-------- Record extracts

theorem returnTask_keeps (c : CoreId)
    (hL : ∀ p ∈ ([.freeCtr, .sys, .regs, .held, .mem, .cores, .pg, .bv, .pc] : List Part), p ∈ L) (h : keeps L o s) : keeps L o (returnTask c s) := by
  unfold returnTask
  extract_lets _ _ _ s1 _
  have hs1 : keeps L o s1 := plainStep_keeps _ _ _ _ (within hL rfl) h
  refine keeps_ite _ (coreFault_keeps _ _ _ (within hL rfl) h) ?_
  refine keeps_ite _ (coreFault_keeps _ _ _ (within hL rfl) h) ?_
  split
  · exact retryStalled_keeps (within hL rfl) (setCore_keeps _ _ (within hL rfl) hs1)
  · exact retryStalled_keeps (within hL rfl) (pcCore_keeps _ _ (within hL rfl) (count_keeps _ (within hL rfl) (setCore_keeps _ _ (within hL rfl) (acceptPost_keeps _ _ _ (within hL rfl) hs1))))

theorem acceptTask_keeps (c : CoreId) (h' : Nat)
    (hL : ∀ p ∈ ([.freeCtr, .sys, .regs, .held, .mem, .cores, .pg, .bv, .pc] : List Part), p ∈ L)
    (h : keeps L o s) : keeps L o (acceptTask c h' s) := by
  unfold acceptTask
  extract_lets _ s1 _
  have hs1 : keeps L o s1 := setCore_keeps _ _ (within hL rfl) h
  split
  · exact h
  · split
    · exact h
    · extract_lets s2 _ _
      have hs2 : keeps L o s2 := hwMod_keeps _ _ (within hL rfl) (acceptPost_keeps _ _ _ (within hL rfl) hs1)
      refine keeps_ite _ h ?_
      exact keeps_ite _ (retryStalled_keeps (within hL rfl) (coreFault_keeps _ _ _ (within hL rfl) (setCore_keeps _ _ (within hL rfl) hs2))) (retryStalled_keeps (within hL rfl) (pcCore_keeps _ _ (within hL rfl) (enterAt_keeps _ _ _ _ _ _ (within hL rfl) hs2)))

theorem loadLong_keeps (c : CoreId) (r : RCode) (addr : Addr) (ecc : Ecc)
    (hL : ∀ p ∈ ([.now, .freeCtr, .sys, .regs, .held, .mem, .cores, .pg, .sd, .mains, .fb, .fbo, .mo, .sv, .bv, .lk, .time, .pr, .gh, .ph, .can,
      .ks, .pc] : List Part), p ∈ L)
    (h : keeps L o s) : keeps L o (loadLong c r addr ecc s) := by
  refine guardWord_keeps _ _ (fun t h => ?_) (within hL rfl) h
  dsimp only
  split
  · exact coreFault_keeps _ _ _ (within hL rfl) h
  · have loaded : keeps L o (loadWord c addr t).2 := loadWord_keeps _ _ (within hL rfl) h
    have counted := fun evs v => countWord_keeps c t.cores[c] 1 evs (within hL rfl) (setCore_keeps c v (within hL rfl) loaded)
    have corrected := fun b evs v => keeps_whenB b (fun _ h => eccCorrected_keeps (within hL rfl) h) (counted evs v)
    exact keeps_ite _ (ghFaultEcc_keeps (within hL rfl) (coreFault_keeps _ _ _ (within hL rfl) (corrected _ _ _)))
      (advanceCore_keeps _ _ _ (within hL rfl) (corrected _ _ _))
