-- ==== Sys2Proof/Proofs/QueueAndReset.lean ====
section
/-! PROOFS. The queue and the reset state. -/

namespace Sys2Proof.Machine

theorem mem_of_findRow {rs : List RegRow} {a : Nat} {r : RegRow} (h : findRow rs a = some r) : r ∈ rs := by
  induction rs with
  | nil => cases h
  | cons x xs ih =>
    rw [findRow] at h
    split at h
    · exact Option.some.inj h ▸ .head _
    · exact .tail _ (ih h)

/-- Each field of each row reads its own reset value in the reset word that the row's fields add up to: no two overlap and each value fits. -/
def resetsReadBack (rs : List RegRow) : Prop :=
  ∀ r ∈ rs, ∀ f ∈ r.fields, fld (word (fieldsReset r.fields)) f.hi f.lo = f.reset

theorem resetsReadBack_ite (c : Prop) [Decidable c] {rs ts : List RegRow} (h : resetsReadBack rs) (k : resetsReadBack ts) :
    resetsReadBack (if c then rs else ts) := by split <;> assumption

theorem blockRows_resetsReadBack (a : Nat) : resetsReadBack (blockRows a) := by
  unfold blockRows
  repeat' refine resetsReadBack_ite _ ?_ ?_
  all_goals
    unfold resetsReadBack
    decide

theorem regGet_reset (a : Nat) : regGet State.reset a = resetWord a := rfl

theorem fld_resetWord {a : Nat} {r : RegRow} {f : Fld} (hr : rowOf a = some r) (hf : f ∈ r.fields) : fld (resetWord a) f.hi f.lo = f.reset := by
  rw [resetWord, hr]
  exact blockRows_resetsReadBack a r (mem_of_findRow hr) f hf

/-- Settles O57: by the two branches of a step, and the decoder that spells none. -/
theorem stepTakesTheFrontCommand : Obligations.StepTakesTheFrontCommand := by
  refine ⟨fun _ _ _ => rfl, fun s idle => ?_, fun _ _ _ => ⟨rfl, rfl⟩⟩
  rw [step, idle]

/-- Settles O58: the reset state holds no register and no memory word of its own, so each reads at its row's reset word. -/
theorem resetLeavesTheResetValues : Obligations.ResetLeavesTheResetValues :=
  ⟨rfl, rfl, rfl, rfl, rfl, fld_resetWord (a := 0xF54004) (f := { hi := 19, lo := 16, acc := .ro, mark := .i, reset := 2, cfg := false }) rfl (by decide),
    fun a _ => regGet_reset a, fun _ _ _ hr _ hf => fld_resetWord hr hf, by decide, fun _ => rfl, by decide, rfl, rfl⟩

end Sys2Proof.Machine
end

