-- ==== Sys2Proof/Proofs/FeedbackCounting.lean ====
section
/-! PROOFS. Counting of the feedback channels. -/

namespace Sys2Proof.Machine

/-! ### A channel brought up to an edge -/

/-- t is s at a later time, with channel n as x, and repeat outputs that may have followed it. -/
structure fbUpdated (n : Fin 16) (x : FbChan) (s t : State) : Prop where
  parts : sameBut [.now, .fb, .fbo] s t
  fb : ∀ j : Fin 16, t.fb[j] = if j = n then x else s.fb[j]

theorem fbUpdated_of_fbo {n : Fin 16} {x : FbChan} {s t u : State} (h : fbUpdated n x s t) (k : sameBut [.now, .fbo] t u) : fbUpdated n x s u :=
  ⟨sameBut_trans h.parts (sameBut_mono (by decide) k), fun j => by rw [k.fb (by decide)]; exact h.fb j⟩

theorem fbUpdated_self (n : Fin 16) (s : State) : fbUpdated n s.fb[n] s s :=
  ⟨sameBut_refl _ s, fun j => by split <;> simp_all⟩

theorem fbUpdated_setFb {n : Fin 16} {x : FbChan} {s t : State} (y : FbChan) (h : fbUpdated n x s t) : fbUpdated n y s (setFb n y t) :=
  ⟨sameBut_trans h.parts (setFb_keeps _ _ (by decide) (keeps_refl _ t)).parts, fun j => by
    rw [fb_setFb]
    split
    · rfl
    · rw [h.fb j, if_neg ‹_›]⟩

theorem fbUpdated_own {n : Fin 16} {x : FbChan} {s t : State} (h : fbUpdated n x s t) : t.fb[n] = x := (h.fb n).trans (if_pos rfl)

theorem fbUpdated_advance {n : Fin 16} {x : FbChan} {s t : State} (k : Nat) (h : fbUpdated n x s t) : fbUpdated n x s (advance k t) :=
  fbUpdated_of_fbo h (advance_keeps _ (by decide) (keeps_refl _ t)).parts

/-- The synchroniser takes the levels, and the repeat outputs follow. -/
theorem fbUpdated_levels {n : Fin 16} {x : FbChan} {s t : State} (a b z : Bool) (h : fbUpdated n x s t) :
    fbUpdated n { x with sa := a, sb := b, sz := z } s (fbLevels n a b z t) := by
  rw [fbLevels, fbUpdated_own h]
  exact fbUpdated_of_fbo (fbUpdated_setFb _ h) (fboCopy_keeps _ (by decide) (keeps_refl _ _)).parts

/-- The settings and the status of the channels are registers. -/
theorem fbUpdated_regs {n : Fin 16} {x : FbChan} {s t : State} (h : fbUpdated n x s t) (a : Nat) : inForce t a = inForce s a :=
  (sameReg_of (h.parts.regs (by decide)) (h.parts.held (by decide)) a).2

theorem fbUpdated_fld {n : Fin 16} {x : FbChan} {s t : State} (h : fbUpdated n x s t) (a hi lo : Nat) : fldOf t a hi lo = fldOf s a hi lo :=
  congrArg (fld · hi lo) (fbUpdated_regs h a)

theorem fbUpdated_filter {n : Fin 16} {x : FbChan} {s t : State} (h : fbUpdated n x s t) (m : Nat) : fbFilter t m = fbFilter s m := by
  rw [fbFilter, fbFilter, fbMode, fbMode, fbUpdated_fld h, fbUpdated_fld h]

theorem fbUpdated_counts {n : Fin 16} {x : FbChan} {s t : State} (h : fbUpdated n x s t) (cfg : x.cfgErr = s.fb[n].cfgErr) :
    fbCounts t n = fbCounts s n := by
  have err (j : Fin 16) (e : j = n) : t.fb[j].cfgErr = s.fb[j].cfgErr := e ▸ (congrArg FbChan.cfgErr (fbUpdated_own h)).trans cfg
  have bad : fbModeBad t n = fbModeBad s n := by
    simp only [fbModeBad, fbMode, fbDirSrc, fbUpdated_fld h, err _ (Fin.ofNat_val_eq_self n)]
  rw [fbCounts, fbCounts, bad, beforeJoin, beforeJoin, h.parts.sys (by decide), fbMode, fbMode, fbUpdated_fld h]

/-! ### A counted edge -/

theorem canonAddr_fb {n k : Nat} (hn : n < 16) (hk : k < 32) : canonAddr (fbAddr n + k) = fbAddr n + k := by
  unfold fbAddr
  exact canonAddr_below (by omega)

theorem own_fbStat (n : Fin 16) : canonAddr (fbStat n) ∈ [fbStat n] := by
  rw [fbStat, canonAddr_fb n.isLt (by decide)]
  exact .head _

/-- t is s with channel n as x, the timebases of the channel touched, and bits of its status written. -/
structure fbCounted (n : Fin 16) (x : FbChan) (s t : State) : Prop where
  parts : sameBut [.regs, .held, .sd, .fb] s t
  fb : ∀ j : Fin 16, t.fb[j] = if j = n then x else s.fb[j]
  regs : touches (· ∈ [fbStat n]) s t
  /-- SEATED, FAULT and the confirmed direction -/
  status : ∀ b ∈ [19, 18, 9], bitOf t (fbStat n) b = bitOf s (fbStat n) b

theorem fbCounted_setFb {n : Fin 16} {x : FbChan} {s t : State} (y : FbChan) (h : fbCounted n x s t) : fbCounted n y s (setFb n y t) where
  parts := sameBut_trans h.parts (setFb_keeps _ _ (by decide) (keeps_refl _ t)).parts
  fb j := by
    rw [fb_setFb]
    split
    · rfl
    · rw [h.fb j, if_neg ‹_›]
  regs := touches_same h.regs rfl rfl
  status := h.status

theorem fbCounted_sd {n : Fin 16} {x : FbChan} {s t u : State} (h : fbCounted n x s t) (k : sameBut [.sd] t u) : fbCounted n x s u where
  parts := sameBut_trans h.parts (sameBut_mono (by decide) k)
  fb j := by rw [k.fb (by decide)]; exact h.fb j
  regs := touches_sameBut h.regs k (by decide) (by decide)
  status b hb := (congrArg (bit · b) (sameReg_of (k.regs (by decide)) (k.held (by decide)) _).2).trans (h.status b hb)

theorem fbCounted_self (n : Fin 16) (s : State) : fbCounted n s.fb[n] s s :=
  ⟨sameBut_refl _ s, fun j => by split <;> simp_all, touches_refl _ s, fun _ _ => rfl⟩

----------------

- Exercise description
Gather all lines from the listing above in which "fbFilter" occurs.

- Response box
theorem fbUpdated_filter {n : Fin 16} {x : FbChan} {s t : State} (h : fbUpdated n x s t) (m : Nat) : fbFilter t m = fbFilter s m := by
  rw [fbFilter, fbFilter, fbMode, fbMode, fbUpdated_fld h, fbUpdated_fld h]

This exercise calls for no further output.